• **The problem**: Print all of the data exactly.

• **Material shown**:
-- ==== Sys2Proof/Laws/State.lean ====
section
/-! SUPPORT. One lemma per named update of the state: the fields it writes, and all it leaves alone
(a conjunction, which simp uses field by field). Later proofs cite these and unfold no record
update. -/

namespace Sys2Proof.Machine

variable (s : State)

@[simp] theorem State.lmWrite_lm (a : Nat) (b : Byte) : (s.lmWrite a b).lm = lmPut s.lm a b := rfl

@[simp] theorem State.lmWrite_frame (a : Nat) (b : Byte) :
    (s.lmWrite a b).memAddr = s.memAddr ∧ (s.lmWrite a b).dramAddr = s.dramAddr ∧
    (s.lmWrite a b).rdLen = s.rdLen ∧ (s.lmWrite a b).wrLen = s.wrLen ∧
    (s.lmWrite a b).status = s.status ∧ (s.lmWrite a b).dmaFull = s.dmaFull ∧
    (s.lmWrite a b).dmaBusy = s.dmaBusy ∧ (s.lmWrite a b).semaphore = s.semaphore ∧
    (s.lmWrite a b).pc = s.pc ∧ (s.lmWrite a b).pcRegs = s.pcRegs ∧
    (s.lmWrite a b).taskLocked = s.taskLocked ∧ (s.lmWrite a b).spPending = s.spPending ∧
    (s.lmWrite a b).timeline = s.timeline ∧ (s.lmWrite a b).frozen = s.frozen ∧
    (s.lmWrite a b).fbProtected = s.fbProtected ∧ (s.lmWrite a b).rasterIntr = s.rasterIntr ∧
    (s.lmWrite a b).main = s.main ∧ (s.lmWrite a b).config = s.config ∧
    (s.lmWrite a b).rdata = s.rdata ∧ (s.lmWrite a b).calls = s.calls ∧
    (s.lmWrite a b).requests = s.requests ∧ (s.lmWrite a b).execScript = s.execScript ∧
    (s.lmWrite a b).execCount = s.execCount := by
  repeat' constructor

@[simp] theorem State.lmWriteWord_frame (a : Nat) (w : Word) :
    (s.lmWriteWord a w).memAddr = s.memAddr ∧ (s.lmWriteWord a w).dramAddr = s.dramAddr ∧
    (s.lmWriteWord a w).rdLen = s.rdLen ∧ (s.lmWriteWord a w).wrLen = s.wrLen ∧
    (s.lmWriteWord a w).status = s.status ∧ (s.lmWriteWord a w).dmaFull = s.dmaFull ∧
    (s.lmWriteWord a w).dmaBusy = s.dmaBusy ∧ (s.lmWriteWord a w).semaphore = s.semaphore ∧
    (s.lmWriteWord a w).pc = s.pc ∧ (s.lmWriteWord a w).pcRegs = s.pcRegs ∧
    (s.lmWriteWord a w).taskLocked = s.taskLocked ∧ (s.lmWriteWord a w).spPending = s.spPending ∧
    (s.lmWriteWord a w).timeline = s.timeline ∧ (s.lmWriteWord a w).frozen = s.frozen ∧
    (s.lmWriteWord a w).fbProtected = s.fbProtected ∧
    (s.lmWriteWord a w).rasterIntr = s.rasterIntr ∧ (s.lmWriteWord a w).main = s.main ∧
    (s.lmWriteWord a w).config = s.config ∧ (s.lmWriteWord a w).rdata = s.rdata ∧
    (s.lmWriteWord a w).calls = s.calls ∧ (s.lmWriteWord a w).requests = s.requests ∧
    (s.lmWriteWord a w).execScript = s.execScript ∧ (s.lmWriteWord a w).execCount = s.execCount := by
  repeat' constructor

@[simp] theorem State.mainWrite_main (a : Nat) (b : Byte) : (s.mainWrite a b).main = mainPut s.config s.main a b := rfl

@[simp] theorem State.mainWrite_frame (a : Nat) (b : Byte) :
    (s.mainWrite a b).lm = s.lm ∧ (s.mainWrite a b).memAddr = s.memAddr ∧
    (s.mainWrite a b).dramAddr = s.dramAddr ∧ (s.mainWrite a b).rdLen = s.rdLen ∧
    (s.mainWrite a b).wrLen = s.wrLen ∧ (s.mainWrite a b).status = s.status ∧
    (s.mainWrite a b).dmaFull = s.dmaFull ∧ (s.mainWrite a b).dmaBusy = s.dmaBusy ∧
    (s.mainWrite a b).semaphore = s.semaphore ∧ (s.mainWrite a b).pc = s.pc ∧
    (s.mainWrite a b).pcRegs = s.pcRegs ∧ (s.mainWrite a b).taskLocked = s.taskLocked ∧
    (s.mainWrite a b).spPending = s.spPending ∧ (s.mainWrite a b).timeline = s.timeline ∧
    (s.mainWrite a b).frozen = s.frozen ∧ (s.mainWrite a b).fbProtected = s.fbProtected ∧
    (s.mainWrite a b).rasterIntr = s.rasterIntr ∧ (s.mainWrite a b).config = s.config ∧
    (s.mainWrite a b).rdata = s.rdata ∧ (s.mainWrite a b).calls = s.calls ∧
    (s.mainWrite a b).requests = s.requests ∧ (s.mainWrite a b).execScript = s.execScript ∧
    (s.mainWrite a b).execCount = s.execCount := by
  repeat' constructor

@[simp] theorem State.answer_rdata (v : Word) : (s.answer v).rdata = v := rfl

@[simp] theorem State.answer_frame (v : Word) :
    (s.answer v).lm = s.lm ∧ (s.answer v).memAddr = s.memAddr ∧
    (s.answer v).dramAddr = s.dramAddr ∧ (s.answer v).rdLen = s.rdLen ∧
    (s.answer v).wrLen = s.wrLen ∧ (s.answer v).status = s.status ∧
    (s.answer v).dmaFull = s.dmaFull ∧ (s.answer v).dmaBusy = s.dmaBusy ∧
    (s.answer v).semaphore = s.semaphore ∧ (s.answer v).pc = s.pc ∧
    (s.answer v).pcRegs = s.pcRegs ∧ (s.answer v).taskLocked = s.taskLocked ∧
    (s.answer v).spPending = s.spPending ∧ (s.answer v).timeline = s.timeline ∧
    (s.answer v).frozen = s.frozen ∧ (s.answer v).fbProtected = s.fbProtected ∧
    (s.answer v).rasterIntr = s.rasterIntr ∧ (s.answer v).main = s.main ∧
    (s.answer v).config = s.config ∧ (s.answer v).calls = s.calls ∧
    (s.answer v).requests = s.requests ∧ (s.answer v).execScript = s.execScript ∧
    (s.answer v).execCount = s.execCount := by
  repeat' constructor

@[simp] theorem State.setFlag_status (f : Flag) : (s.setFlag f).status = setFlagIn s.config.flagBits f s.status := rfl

• **Exercise solution**:
-- ==== Sys2Proof/Laws/State.lean ====
section
/-! SUPPORT. One lemma per named update of the state: the fields it writes, and all it leaves alone
(a conjunction, which simp uses field by field). Later proofs cite these and unfold no record
update. -/

namespace Sys2Proof.Machine

variable (s : State)

@[simp] theorem State.lmWrite_lm (a : Nat) (b : Byte) : (s.lmWrite a b).lm = lmPut s.lm a b := rfl

@[simp] theorem State.lmWrite_frame (a : Nat) (b : Byte) :
    (s.lmWrite a b).memAddr = s.memAddr ∧ (s.lmWrite a b).dramAddr = s.dramAddr ∧
    (s.lmWrite a b).rdLen = s.rdLen ∧ (s.lmWrite a b).wrLen = s.wrLen ∧
    (s.lmWrite a b).status = s.status ∧ (s.lmWrite a b).dmaFull = s.dmaFull ∧
    (s.lmWrite a b).dmaBusy = s.dmaBusy ∧ (s.lmWrite a b).semaphore = s.semaphore ∧
    (s.lmWrite a b).pc = s.pc ∧ (s.lmWrite a b).pcRegs = s.pcRegs ∧
    (s.lmWrite a b).taskLocked = s.taskLocked ∧ (s.lmWrite a b).spPending = s.spPending ∧
    (s.lmWrite a b).timeline = s.timeline ∧ (s.lmWrite a b).frozen = s.frozen ∧
    (s.lmWrite a b).fbProtected = s.fbProtected ∧ (s.lmWrite a b).rasterIntr = s.rasterIntr ∧
    (s.lmWrite a b).main = s.main ∧ (s.lmWrite a b).config = s.config ∧
    (s.lmWrite a b).rdata = s.rdata ∧ (s.lmWrite a b).calls = s.calls ∧
    (s.lmWrite a b).requests = s.requests ∧ (s.lmWrite a b).execScript = s.execScript ∧
    (s.lmWrite a b).execCount = s.execCount := by
  repeat' constructor

@[simp] theorem State.lmWriteWord_frame (a : Nat) (w : Word) :
    (s.lmWriteWord a w).memAddr = s.memAddr ∧ (s.lmWriteWord a w).dramAddr = s.dramAddr ∧
    (s.lmWriteWord a w).rdLen = s.rdLen ∧ (s.lmWriteWord a w).wrLen = s.wrLen ∧
    (s.lmWriteWord a w).status = s.status ∧ (s.lmWriteWord a w).dmaFull = s.dmaFull ∧
    (s.lmWriteWord a w).dmaBusy = s.dmaBusy ∧ (s.lmWriteWord a w).semaphore = s.semaphore ∧
    (s.lmWriteWord a w).pc = s.pc ∧ (s.lmWriteWord a w).pcRegs = s.pcRegs ∧
    (s.lmWriteWord a w).taskLocked = s.taskLocked ∧ (s.lmWriteWord a w).spPending = s.spPending ∧
    (s.lmWriteWord a w).timeline = s.timeline ∧ (s.lmWriteWord a w).frozen = s.frozen ∧
    (s.lmWriteWord a w).fbProtected = s.fbProtected ∧
    (s.lmWriteWord a w).rasterIntr = s.rasterIntr ∧ (s.lmWriteWord a w).main = s.main ∧
    (s.lmWriteWord a w).config = s.config ∧ (s.lmWriteWord a w).rdata = s.rdata ∧
    (s.lmWriteWord a w).calls = s.calls ∧ (s.lmWriteWord a w).requests = s.requests ∧
    (s.lmWriteWord a w).execScript = s.execScript ∧ (s.lmWriteWord a w).execCount = s.execCount := by
  repeat' constructor

@[simp] theorem State.mainWrite_main (a : Nat) (b : Byte) : (s.mainWrite a b).main = mainPut s.config s.main a b := rfl

@[simp] theorem State.mainWrite_frame (a : Nat) (b : Byte) :
    (s.mainWrite a b).lm = s.lm ∧ (s.mainWrite a b).memAddr = s.memAddr ∧
    (s.mainWrite a b).dramAddr = s.dramAddr ∧ (s.mainWrite a b).rdLen = s.rdLen ∧
    (s.mainWrite a b).wrLen = s.wrLen ∧ (s.mainWrite a b).status = s.status ∧
    (s.mainWrite a b).dmaFull = s.dmaFull ∧ (s.mainWrite a b).dmaBusy = s.dmaBusy ∧
    (s.mainWrite a b).semaphore = s.semaphore ∧ (s.mainWrite a b).pc = s.pc ∧
    (s.mainWrite a b).pcRegs = s.pcRegs ∧ (s.mainWrite a b).taskLocked = s.taskLocked ∧
    (s.mainWrite a b).spPending = s.spPending ∧ (s.mainWrite a b).timeline = s.timeline ∧
    (s.mainWrite a b).frozen = s.frozen ∧ (s.mainWrite a b).fbProtected = s.fbProtected ∧
    (s.mainWrite a b).rasterIntr = s.rasterIntr ∧ (s.mainWrite a b).config = s.config ∧
    (s.mainWrite a b).rdata = s.rdata ∧ (s.mainWrite a b).calls = s.calls ∧
    (s.mainWrite a b).requests = s.requests ∧ (s.mainWrite a b).execScript = s.execScript ∧
    (s.mainWrite a b).execCount = s.execCount := by
  repeat' constructor

@[simp] theorem State.answer_rdata (v : Word) : (s.answer v).rdata = v := rfl

@[simp] theorem State.answer_frame (v : Word) :
    (s.answer v).lm = s.lm ∧ (s.answer v).memAddr = s.memAddr ∧
    (s.answer v).dramAddr = s.dramAddr ∧ (s.answer v).rdLen = s.rdLen ∧
    (s.answer v).wrLen = s.wrLen ∧ (s.answer v).status = s.status ∧
    (s.answer v).dmaFull = s.dmaFull ∧ (s.answer v).dmaBusy = s.dmaBusy ∧
    (s.answer v).semaphore = s.semaphore ∧ (s.answer v).pc = s.pc ∧
    (s.answer v).pcRegs = s.pcRegs ∧ (s.answer v).taskLocked = s.taskLocked ∧
    (s.answer v).spPending = s.spPending ∧ (s.answer v).timeline = s.timeline ∧
    (s.answer v).frozen = s.frozen ∧ (s.answer v).fbProtected = s.fbProtected ∧
    (s.answer v).rasterIntr = s.rasterIntr ∧ (s.answer v).main = s.main ∧
    (s.answer v).config = s.config ∧ (s.answer v).calls = s.calls ∧
    (s.answer v).requests = s.requests ∧ (s.answer v).execScript = s.execScript ∧
    (s.answer v).execCount = s.execCount := by
  repeat' constructor

@[simp] theorem State.setFlag_status (f : Flag) : (s.setFlag f).status = setFlagIn s.config.flagBits f s.status := rfl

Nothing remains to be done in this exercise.